* DIRECTIONS FOR THIS TASK: Up to and including the line that contains "(l.zipIdx.map fun x", reproduce every line exactly, beginning with the first line below.

* SOURCE INFORMATION:
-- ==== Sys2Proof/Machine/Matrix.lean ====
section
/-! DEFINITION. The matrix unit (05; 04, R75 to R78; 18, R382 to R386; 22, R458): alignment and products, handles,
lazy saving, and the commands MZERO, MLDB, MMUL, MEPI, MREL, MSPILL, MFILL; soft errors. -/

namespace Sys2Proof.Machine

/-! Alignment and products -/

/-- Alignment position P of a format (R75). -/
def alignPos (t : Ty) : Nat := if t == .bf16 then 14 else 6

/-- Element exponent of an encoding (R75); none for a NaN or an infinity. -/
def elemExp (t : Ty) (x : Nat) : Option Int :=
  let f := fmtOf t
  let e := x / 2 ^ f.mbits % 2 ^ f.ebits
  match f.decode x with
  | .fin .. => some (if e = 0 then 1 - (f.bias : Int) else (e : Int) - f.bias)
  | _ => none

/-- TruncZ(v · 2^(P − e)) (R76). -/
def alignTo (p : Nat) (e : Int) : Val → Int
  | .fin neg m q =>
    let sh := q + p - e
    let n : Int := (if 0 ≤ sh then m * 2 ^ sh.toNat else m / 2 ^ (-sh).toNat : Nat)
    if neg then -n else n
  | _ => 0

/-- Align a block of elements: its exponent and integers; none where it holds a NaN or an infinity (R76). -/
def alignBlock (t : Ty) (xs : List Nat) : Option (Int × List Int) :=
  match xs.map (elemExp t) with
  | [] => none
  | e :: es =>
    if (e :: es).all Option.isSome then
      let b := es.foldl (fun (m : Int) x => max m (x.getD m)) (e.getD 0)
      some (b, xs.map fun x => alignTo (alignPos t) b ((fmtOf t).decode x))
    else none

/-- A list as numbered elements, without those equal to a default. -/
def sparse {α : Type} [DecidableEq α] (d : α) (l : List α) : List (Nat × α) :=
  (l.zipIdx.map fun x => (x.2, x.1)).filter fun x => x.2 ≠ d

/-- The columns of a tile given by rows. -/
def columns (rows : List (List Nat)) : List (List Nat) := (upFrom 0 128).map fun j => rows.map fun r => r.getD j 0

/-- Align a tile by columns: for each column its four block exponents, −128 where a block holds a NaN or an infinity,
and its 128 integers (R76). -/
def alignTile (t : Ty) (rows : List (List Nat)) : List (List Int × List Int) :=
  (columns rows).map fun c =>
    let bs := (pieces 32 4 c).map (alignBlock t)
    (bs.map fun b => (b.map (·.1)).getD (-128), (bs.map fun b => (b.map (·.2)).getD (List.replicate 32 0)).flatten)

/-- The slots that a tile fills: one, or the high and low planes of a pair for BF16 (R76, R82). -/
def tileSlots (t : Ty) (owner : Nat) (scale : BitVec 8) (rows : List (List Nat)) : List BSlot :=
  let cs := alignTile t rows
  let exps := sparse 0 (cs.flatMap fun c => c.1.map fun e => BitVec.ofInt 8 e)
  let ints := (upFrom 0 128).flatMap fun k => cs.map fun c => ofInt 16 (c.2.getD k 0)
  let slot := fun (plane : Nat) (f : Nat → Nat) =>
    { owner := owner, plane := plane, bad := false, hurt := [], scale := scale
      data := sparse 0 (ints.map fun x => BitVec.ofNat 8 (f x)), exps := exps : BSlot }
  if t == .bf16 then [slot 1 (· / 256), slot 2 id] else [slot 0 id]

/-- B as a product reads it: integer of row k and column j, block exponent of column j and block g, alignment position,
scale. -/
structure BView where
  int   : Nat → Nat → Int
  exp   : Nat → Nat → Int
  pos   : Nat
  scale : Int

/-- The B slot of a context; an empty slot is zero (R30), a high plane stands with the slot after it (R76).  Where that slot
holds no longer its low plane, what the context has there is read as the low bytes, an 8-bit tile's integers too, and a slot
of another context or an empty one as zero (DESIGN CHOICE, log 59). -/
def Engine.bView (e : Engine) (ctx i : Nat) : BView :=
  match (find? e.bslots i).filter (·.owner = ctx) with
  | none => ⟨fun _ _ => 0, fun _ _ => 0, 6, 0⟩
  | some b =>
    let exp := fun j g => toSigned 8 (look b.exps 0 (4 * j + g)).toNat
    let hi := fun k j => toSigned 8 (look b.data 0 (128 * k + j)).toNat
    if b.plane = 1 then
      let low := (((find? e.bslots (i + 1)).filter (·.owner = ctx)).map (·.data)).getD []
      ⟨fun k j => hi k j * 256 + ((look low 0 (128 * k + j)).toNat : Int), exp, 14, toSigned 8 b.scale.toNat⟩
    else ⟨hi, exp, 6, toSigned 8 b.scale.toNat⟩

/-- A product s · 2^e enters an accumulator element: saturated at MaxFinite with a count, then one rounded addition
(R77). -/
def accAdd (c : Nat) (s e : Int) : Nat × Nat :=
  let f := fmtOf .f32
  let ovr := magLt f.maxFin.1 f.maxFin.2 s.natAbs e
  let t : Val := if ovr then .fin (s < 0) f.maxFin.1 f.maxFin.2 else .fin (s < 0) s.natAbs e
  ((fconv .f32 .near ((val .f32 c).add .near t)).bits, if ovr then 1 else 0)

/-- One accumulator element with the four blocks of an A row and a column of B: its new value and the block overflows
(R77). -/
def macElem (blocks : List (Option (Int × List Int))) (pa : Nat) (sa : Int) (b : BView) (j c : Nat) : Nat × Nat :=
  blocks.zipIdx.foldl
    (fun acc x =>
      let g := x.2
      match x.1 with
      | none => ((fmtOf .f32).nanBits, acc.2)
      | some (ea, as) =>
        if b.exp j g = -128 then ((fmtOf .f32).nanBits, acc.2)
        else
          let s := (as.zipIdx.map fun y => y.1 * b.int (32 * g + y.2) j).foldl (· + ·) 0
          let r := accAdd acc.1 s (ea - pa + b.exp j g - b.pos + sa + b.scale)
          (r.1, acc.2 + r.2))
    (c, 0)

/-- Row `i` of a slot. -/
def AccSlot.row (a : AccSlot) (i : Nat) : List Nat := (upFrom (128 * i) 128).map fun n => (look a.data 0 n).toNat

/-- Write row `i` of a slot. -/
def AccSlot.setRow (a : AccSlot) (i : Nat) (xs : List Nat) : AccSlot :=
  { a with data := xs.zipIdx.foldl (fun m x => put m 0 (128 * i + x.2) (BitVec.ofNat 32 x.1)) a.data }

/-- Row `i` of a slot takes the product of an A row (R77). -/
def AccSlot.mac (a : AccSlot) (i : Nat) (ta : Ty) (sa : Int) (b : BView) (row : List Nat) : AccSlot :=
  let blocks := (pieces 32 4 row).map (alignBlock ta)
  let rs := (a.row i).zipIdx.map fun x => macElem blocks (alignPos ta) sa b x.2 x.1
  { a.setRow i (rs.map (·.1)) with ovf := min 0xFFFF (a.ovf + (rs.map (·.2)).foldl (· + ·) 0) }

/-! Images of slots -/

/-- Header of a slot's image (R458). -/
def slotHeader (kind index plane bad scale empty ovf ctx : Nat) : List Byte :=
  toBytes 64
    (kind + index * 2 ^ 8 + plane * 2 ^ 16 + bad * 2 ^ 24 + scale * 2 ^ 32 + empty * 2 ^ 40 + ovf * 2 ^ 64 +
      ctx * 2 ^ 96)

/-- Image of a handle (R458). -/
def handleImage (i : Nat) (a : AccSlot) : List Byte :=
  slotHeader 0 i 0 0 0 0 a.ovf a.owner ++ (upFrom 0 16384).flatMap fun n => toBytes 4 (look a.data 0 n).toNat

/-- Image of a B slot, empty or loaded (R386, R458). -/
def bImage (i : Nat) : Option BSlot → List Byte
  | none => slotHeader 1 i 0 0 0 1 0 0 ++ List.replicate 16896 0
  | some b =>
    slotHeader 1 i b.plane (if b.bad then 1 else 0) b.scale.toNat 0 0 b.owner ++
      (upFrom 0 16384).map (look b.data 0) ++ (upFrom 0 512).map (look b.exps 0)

* EXPECTED OUTPUT:
-- ==== Sys2Proof/Machine/Matrix.lean ====
section
/-! DEFINITION. The matrix unit (05; 04, R75 to R78; 18, R382 to R386; 22, R458): alignment and products, handles,
lazy saving, and the commands MZERO, MLDB, MMUL, MEPI, MREL, MSPILL, MFILL; soft errors. -/

namespace Sys2Proof.Machine

/-! Alignment and products -/

/-- Alignment position P of a format (R75). -/
def alignPos (t : Ty) : Nat := if t == .bf16 then 14 else 6

/-- Element exponent of an encoding (R75); none for a NaN or an infinity. -/
def elemExp (t : Ty) (x : Nat) : Option Int :=
  let f := fmtOf t
  let e := x / 2 ^ f.mbits % 2 ^ f.ebits
  match f.decode x with
  | .fin .. => some (if e = 0 then 1 - (f.bias : Int) else (e : Int) - f.bias)
  | _ => none

/-- TruncZ(v · 2^(P − e)) (R76). -/
def alignTo (p : Nat) (e : Int) : Val → Int
  | .fin neg m q =>
    let sh := q + p - e
    let n : Int := (if 0 ≤ sh then m * 2 ^ sh.toNat else m / 2 ^ (-sh).toNat : Nat)
    if neg then -n else n
  | _ => 0

/-- Align a block of elements: its exponent and integers; none where it holds a NaN or an infinity (R76). -/
def alignBlock (t : Ty) (xs : List Nat) : Option (Int × List Int) :=
  match xs.map (elemExp t) with
  | [] => none
  | e :: es =>
    if (e :: es).all Option.isSome then
      let b := es.foldl (fun (m : Int) x => max m (x.getD m)) (e.getD 0)
      some (b, xs.map fun x => alignTo (alignPos t) b ((fmtOf t).decode x))
    else none

/-- A list as numbered elements, without those equal to a default. -/
def sparse {α : Type} [DecidableEq α] (d : α) (l : List α) : List (Nat × α) :=
  (l.zipIdx.map fun x => (x.2, x.1)).filter fun x => x.2 ≠ d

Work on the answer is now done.